MBTA F40PH-2C 1050 wrote:Also of note, MassDOT is planning for a massive Tie replacement job on the Middleboro Secondary between Attleboro and Middleboro scheduled to start this fall. This line is planned on getting the works, new ties and stone, to upgrade it to decent speeds...the current numbers are planed on replacing roughly 1300 ties a mile
This goes hand-in-hand with the Framingham Sec. upgrades. CSX is getting 286K loading weight extended from Medfield Jct., where it currently ends, to Mansfield Jct. That's good enough for heavier carloads on the NEC local that trawls the industrial spur a little bit north of Mansfield Jct. to South Attleboro, since the NEC Shoreline got rated 286 pretty much all spots where the extant freight jobs roam when Amtrak did the Acela/electrification rebuild 15 years ago. But CSX doesn't really gain any revenue increase from the uprate unless the Middleboro Sec. gets upgraded to Taunton where it can eventually accept 286K loads out of Fall River and New Bedford when those lines get the last of their (NON- South Coast FAIL -related) repairs. MassDOT has settled on a default Class 2 maintenance standard for any such secondaries or branches prioritized for this scope of freight investment, with the freight carriers obligated to pay to keep it that way for any self-contributed costs for wear and tear their trains put on the state's infrastructure.
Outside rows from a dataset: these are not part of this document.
/-- A copy start that is allowed makes the channel the source and the spare the target, at address 0, the automatic one
where AUTO allows it; behind a retrain it is held; one that is not allowed is rejected with its cause (spec/07 R184,
R193). The engine moves the line at its pointer onto the target, or the marker for one that it could not read, and
changes no other byte of memory (R185). A copy that reaches the capacity retires the source, and the target takes its
ordinal (R184). The patrol of a channel passes a fenced line over, leaves a locked or held one for later, rewrites
what it corrected, marks what it could not, and goes on (spec/14 R332). -/
def Obligations.ChannelCopies : Prop :=
  (∀ (ch p : Ix16) (s : State), s.get R.PKG_MEMMAP_CHANNEL_MODE = 3 → s.copyRuns = false → s.spareReady = some (p : Nat) →
    (s.chState ch = chACTIVE ∨ s.chState ch = chAT_RISK) → Completes (.copyStart ch false) s fun t =>
      t.chState ch = chCOPY_SOURCE ∧ t.chState p = chCOPY_TARGET ∧ t.chPrev ch = s.chState ch ∧
      t.get (R.MC_COPY_STATUS_RUNNING ch) = 1 ∧ t.get (R.MC_COPY_STATUS_RUNNING p) = 1 ∧
      t.get (R.MC_COPY_STATUS_POINTER ch) = 0 ∧ t.get (R.MC_COPY_STATUS_POINTER p) = 0 ∧
      t.get (R.MC_COPY_STATUS_PARTNER ch) = p ∧ t.get (R.MC_COPY_STATUS_PARTNER p) = ch ∧
      t.chan = { s.chan with prev := t.chan.prev } ∧ (∀ c, c ≠ ch.val → t.chPrev c = s.chPrev c) ∧
      s.OnlyFields [R.MC_CH_STATUS_STATE ch, R.MC_CH_STATUS_STATE p, R.MC_COPY_STATUS_POINTER ch, R.MC_COPY_STATUS_POINTER
        p, R.MC_COPY_STATUS_RUNNING ch, R.MC_COPY_STATUS_RUNNING p, R.MC_COPY_STATUS_PARTNER ch,
        R.MC_COPY_STATUS_PARTNER p] t ∧
      s.Only [.regs, .chan] t) ∧
  (∀ (ch p : Ix16) (s : State), s.get R.PKG_MEMMAP_CHANNEL_MODE = 3 → s.copyRuns = false → s.spareReady = some (p : Nat) →
    s.chState ch = chAT_RISK ∧ s.get (R.MC_COPY_CTL_AUTO ch) = 1 → Completes (.copyStart ch true) s fun t =>
      t.chState ch = chCOPY_SOURCE ∧ t.chState p = chCOPY_TARGET ∧ t.chPrev ch = s.chState ch ∧
      t.get (R.MC_COPY_STATUS_RUNNING ch) = 1 ∧ t.get (R.MC_COPY_STATUS_RUNNING p) = 1 ∧
      t.get (R.MC_COPY_STATUS_POINTER ch) = 0 ∧ t.get (R.MC_COPY_STATUS_POINTER p) = 0 ∧
      t.get (R.MC_COPY_STATUS_PARTNER ch) = p ∧ t.get (R.MC_COPY_STATUS_PARTNER p) = ch ∧
      t.chan = { s.chan with prev := t.chan.prev } ∧ (∀ c, c ≠ ch.val → t.chPrev c = s.chPrev c) ∧
      s.OnlyFields [R.MC_CH_STATUS_STATE ch, R.MC_CH_STATUS_STATE p, R.MC_COPY_STATUS_POINTER ch, R.MC_COPY_STATUS_POINTER
        p, R.MC_COPY_STATUS_RUNNING ch, R.MC_COPY_STATUS_RUNNING p, R.MC_COPY_STATUS_PARTNER ch,
        R.MC_COPY_STATUS_PARTNER p] t ∧
      s.Only [.regs, .chan] t) ∧
  (∀ (ch : Ix16) (s : State), (s.chState ch ≠ chAT_RISK ∨ s.get (R.MC_COPY_CTL_AUTO ch) ≠ 1 ∨ s.copyReject ch ≠ none) →
    Completes (.copyStart ch true) s fun t =>
      s.Only [] t) ∧
  (∀ (ch : Ix16) (s : State), s.copyReject ch = none → s.chState ch = chRETRAINING →
    Completes (.copyStart ch false) s fun t =>
      t.chan = { s.chan with heldStart := s.chan.heldStart.erase ch ++ [ch.val] } ∧ s.Only [.chan] t) ∧
  (∀ (ch : Ix16) (c : Nat) (s : State), s.copyReject ch = some c → Completes (.copyStart ch false) s fun t =>
      t.get (R.MC_COPY_STATUS_REJECTED ch) = 1 ∧ t.get (R.MC_COPY_STATUS_REJECT_CAUSE ch) = c ∧
      s.OnlyFields [R.MC_COPY_STATUS_REJECTED ch, R.MC_COPY_STATUS_REJECT_CAUSE ch] t ∧ s.Only [.regs] t) ∧
  (∀ (ch p : Ix16) (e : Errs) (l : Line) (s : State), s.chState ch = chCOPY_SOURCE ∧ s.chRetrain ch = false →
    s.get (R.MC_COPY_STATUS_PARTNER ch) = p ∧ s.chRetrain p = false ∧ ch ≠ p →
    s.get (R.MC_COPY_STATUS_POINTER ch) < s.chCap ch → s.get (R.MC_COPY_STATUS_POINTER ch) % 64 = 0 → s.home.chHeld = [] →
    (s.chRead ch (s.get (R.MC_COPY_STATUS_POINTER ch)) e 0 0).1 = .good l → Completes (.copyLine ch e) s fun t =>
      t.lineAt (chanCell p (s.get (R.MC_COPY_STATUS_POINTER ch))) = l ∧ t.markedAt (chanCell p (s.get
        (R.MC_COPY_STATUS_POINTER ch))) = false ∧
      t.get (R.MC_COPY_STATUS_POINTER ch) = (s.get (R.MC_COPY_STATUS_POINTER ch) + 64) % 2 ^ 40 ∧ t.get
        (R.MC_COPY_STATUS_POINTER p) = (s.get (R.MC_COPY_STATUS_POINTER ch) + 64) % 2 ^ 40 ∧
      (∀ a : Nat, ¬(chanCell p (s.get (R.MC_COPY_STATUS_POINTER ch)) ≤ a ∧ a < chanCell p (s.get (R.MC_COPY_STATUS_POINTER
        ch)) + 64) → t.byte a = s.byte a) ∧
      (∀ a : Nat, a / 64 ≠ chanCell p (s.get (R.MC_COPY_STATUS_POINTER ch)) / 64 → t.markedAt a = s.markedAt a) ∧
      s.Only [.regs, .mem, .marked, .net, .free, .core, .home, .pass, .chan, .mesa, .meter, .qos, .ras, .tvx] t) ∧
  (∀ (ch p : Ix16) (e : Errs) (m : Bool) (s : State), s.chState ch = chCOPY_SOURCE ∧ s.chRetrain ch = false →
    s.get (R.MC_COPY_STATUS_PARTNER ch) = p ∧ s.chRetrain p = false ∧ ch ≠ p →
    s.get (R.MC_COPY_STATUS_POINTER ch) < s.chCap ch → s.get (R.MC_COPY_STATUS_POINTER ch) % 64 = 0 → s.home.chHeld = [] →
    (s.chRead ch (s.get (R.MC_COPY_STATUS_POINTER ch)) e 0 0).1 = .bad m → Completes (.copyLine ch e) s fun t =>
      t.markedAt (chanCell p (s.get (R.MC_COPY_STATUS_POINTER ch))) = true ∧
      t.get (R.MC_COPY_STATUS_POINTER ch) = (s.get (R.MC_COPY_STATUS_POINTER ch) + 64) % 2 ^ 40 ∧ t.get
        (R.MC_COPY_STATUS_POINTER p) = (s.get (R.MC_COPY_STATUS_POINTER ch) + 64) % 2 ^ 40 ∧
      (∀ a : Nat, ¬(chanCell p (s.get (R.MC_COPY_STATUS_POINTER ch)) ≤ a ∧ a < chanCell p (s.get (R.MC_COPY_STATUS_POINTER
        ch)) + 64) → t.byte a = s.byte a) ∧
      (∀ a : Nat, a / 64 ≠ chanCell p (s.get (R.MC_COPY_STATUS_POINTER ch)) / 64 → t.markedAt a = s.markedAt a) ∧
      s.Only [.regs, .mem, .marked, .net, .free, .core, .home, .pass, .chan, .mesa, .meter, .qos, .ras, .tvx] t) ∧
  (∀ (ch : Ix16) (e : Errs) (s : State),
    (s.chState ch ≠ chCOPY_SOURCE ∨ s.chRetrain ch = true ∨ s.chRetrain (s.get (R.MC_COPY_STATUS_PARTNER ch)) = true ∨ s.chCap ch ≤ s.get (R.MC_COPY_STATUS_POINTER ch)) →
    Completes (.copyLine ch e) s fun t =>
      s.Only [] t) ∧
  (∀ (ch p : Ix16) (s : State), s.chState ch = chCOPY_SOURCE ∧ s.chRetrain ch = false →
    s.get (R.MC_COPY_STATUS_PARTNER ch) = p ∧ s.chRetrain p = false ∧ ch ≠ p →
    s.get (R.MC_COPY_STATUS_POINTER ch) = s.chCap ch → s.marksOut p = false → s.home.chHeld = [] →
    Completes (.copyComplete ch) s fun t =>
      t.chState ch = chRETIRED ∧ t.chState p = chACTIVE ∧
      t.get (R.MC_CH_STATUS_ORDINAL p) = s.get (R.MC_CH_STATUS_ORDINAL ch) ∧ t.get (R.MC_CH_STATUS_ORDINAL ch) = 0x1F ∧
      t.get (R.MC_COPY_STATUS_RUNNING ch) = 0 ∧ t.get (R.MC_COPY_STATUS_RUNNING p) = 0 ∧
      t.get (R.MC_EVENT_COPY_DONE ch) = 1 ∧ t.get (R.MC_EVENT_COPY_DONE p) = 1 ∧ t.tvx.recs.chan.testBit ch = true ∧
      s.OnlyFields (R.MC_CH_STATUS_STATE ch :: R.MC_CH_STATUS_STATE p :: R.MC_CH_STATUS_ORDINAL ch :: R.MC_CH_STATUS_ORDINAL
        p :: R.MC_COPY_STATUS_RUNNING ch :: R.MC_COPY_STATUS_RUNNING p :: R.MC_COPY_STATUS_PARTNER ch ::
        R.MC_COPY_STATUS_PARTNER p :: R.MC_EVENT_COPY_DONE ch :: R.MC_EVENT_COPY_DONE p :: reportFields) t ∧
      s.Only [.regs, .tvx] t) ∧
  (∀ (ch : Ix16) (s : State),
    (s.chState ch ≠ chCOPY_SOURCE ∨ s.chRetrain ch = true ∨ s.chRetrain (s.get (R.MC_COPY_STATUS_PARTNER ch)) = true ∨ s.get (R.MC_COPY_STATUS_POINTER ch) ≠ s.chCap ch) →
    Completes (.copyComplete ch) s fun t =>
      s.Only [] t) ∧
  (∀ (ch : Ix16) (e : Errs) (s : State), ¬ s.patrolDue ch → Completes (.dramPatrolLine ch e) s fun t =>
      s.Only [] t) ∧
  (∀ (ch : Ix16) (e : Errs) (s : State), s.patrolDue ch → s.patrolFenced ch → s.patrolAt ch + 64 < s.chCap ch →
    Completes (.dramPatrolLine ch e) s fun t =>
      Tbl.get (fun _ => 0) t.ras.patrolDram ch = s.patrolAt ch + 64 ∧
      (∀ c, c ≠ ch.val → Tbl.get (fun _ => 0) t.ras.patrolDram c = Tbl.get (fun _ => 0) s.ras.patrolDram c) ∧
      t.ras = { s.ras with patrolDram := t.ras.patrolDram } ∧ s.Only [.ras] t) ∧
  (∀ (ch : Ix16) (e : Errs) (s : State), s.patrolDue ch → ¬ s.patrolFenced ch → s.patrolKept ch →
    Completes (.dramPatrolLine ch e) s fun t =>
      s.Only [] t) ∧
  (∀ (ch : Ix16) (e : Errs) (l : Line) (s : State), s.patrolDue ch → ¬ s.patrolFenced ch ∧ ¬ s.patrolKept ch →
    s.patrolAt ch + 64 < s.chCap ch → s.judge ch (s.patrolAt ch) e = .clean l → s.chState ch ≠ chFAILED →
    Completes (.dramPatrolLine ch e) s fun t =>
      Tbl.get (fun _ => 0) t.ras.patrolDram ch = s.patrolAt ch + 64 ∧
      (∀ c, c ≠ ch.val → Tbl.get (fun _ => 0) t.ras.patrolDram c = Tbl.get (fun _ => 0) s.ras.patrolDram c) ∧
      t.ras = { s.ras with patrolDram := t.ras.patrolDram } ∧ s.OnlyFields (eventFields) t ∧
      s.Only [.meter, .qos, .ras, .regs, .pass] t) ∧
  (∀ (ch : Ix16) (e : Errs) (l : Line) (d : Nat) (s : State), s.patrolDue ch → ¬ s.patrolFenced ch ∧ ¬ s.patrolKept ch →
    s.patrolAt ch + 64 < s.chCap ch → (s.chRead ch (s.patrolAt ch) e (s.patrolGa ch) 0).1 = .good l →
    s.judge ch (s.patrolAt ch) e = .corrected d false true → s.patrolAt ch % 64 = 0 →
    Completes (.dramPatrolLine ch e) s fun t =>
      Tbl.get (fun _ => 0) t.ras.patrolDram ch = s.patrolAt ch + 64 ∧
      (∀ c, c ≠ ch.val → Tbl.get (fun _ => 0) t.ras.patrolDram c = Tbl.get (fun _ => 0) s.ras.patrolDram c) ∧
      t.lineAt (chanCell ch (s.patrolAt ch)) = l ∧ t.markedAt (chanCell ch (s.patrolAt ch)) = false ∧
      (∀ a : Nat, ¬(chanCell ch (s.patrolAt ch) ≤ a ∧ a < chanCell ch (s.patrolAt ch) + 64) → t.byte a = s.byte a) ∧
      s.Only [.regs, .mem, .marked, .free, .core, .pass, .chan, .meter, .qos, .ras, .tvx] t) ∧
  (∀ (ch : Ix16) (e : Errs) (m : Bool) (s : State), s.patrolDue ch → ¬ s.patrolFenced ch ∧ ¬ s.patrolKept ch →
    s.patrolAt ch + 64 < s.chCap ch → (s.chRead ch (s.patrolAt ch) e (s.patrolGa ch) 0).1 = .bad m →
    s.judge ch (s.patrolAt ch) e ≠ .marker → Completes (.dramPatrolLine ch e) s fun t =>
      Tbl.get (fun _ => 0) t.ras.patrolDram ch = s.patrolAt ch + 64 ∧
      (∀ c, c ≠ ch.val → Tbl.get (fun _ => 0) t.ras.patrolDram c = Tbl.get (fun _ => 0) s.ras.patrolDram c) ∧
      t.markedAt (chanCell ch (s.patrolAt ch)) = true ∧ t.mem = s.mem ∧
      s.Only [.regs, .mem, .marked, .free, .core, .pass, .chan, .meter, .qos, .ras, .tvx] t)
It's all itemized in the MA State Rail Plan filed with the FRA, so all of this work has been ID'd as a freight priority for years now. Nothing surprising...and it is a MassDOT, not MBTA, budget that's paying for this. These would just be the first couple installments of that long-anticipated work finally grinding into gear. With later installments to come when they do more freight-only work on the South Coast branches. The only immediate passenger relevance for this is that by speccing a Class 2 maint standard it becomes way easier to reach for Class 3 or 4 when it's time to enact commuter rail to Foxboro, a Providence-flank Cape Flyer funded by RIDOT, or a fond return of the Amtrak Cape Codder. If the rail replacement is done and the bridges are brought up to state-of-repair for 286K weight, then the difference between Class 2 and the next two speed tiers is simply the ratio of good ties to bad for every several dozen ties on a tangent or curved stretch of track. Meaning, further uprates are mostly self-contained in additional funding rounds of tie replacement to increase the "good" tie ratio to what's required of the higher track class (and obviously signalization if you want Class 4 instead of the Class 3 ceiling for dark territory).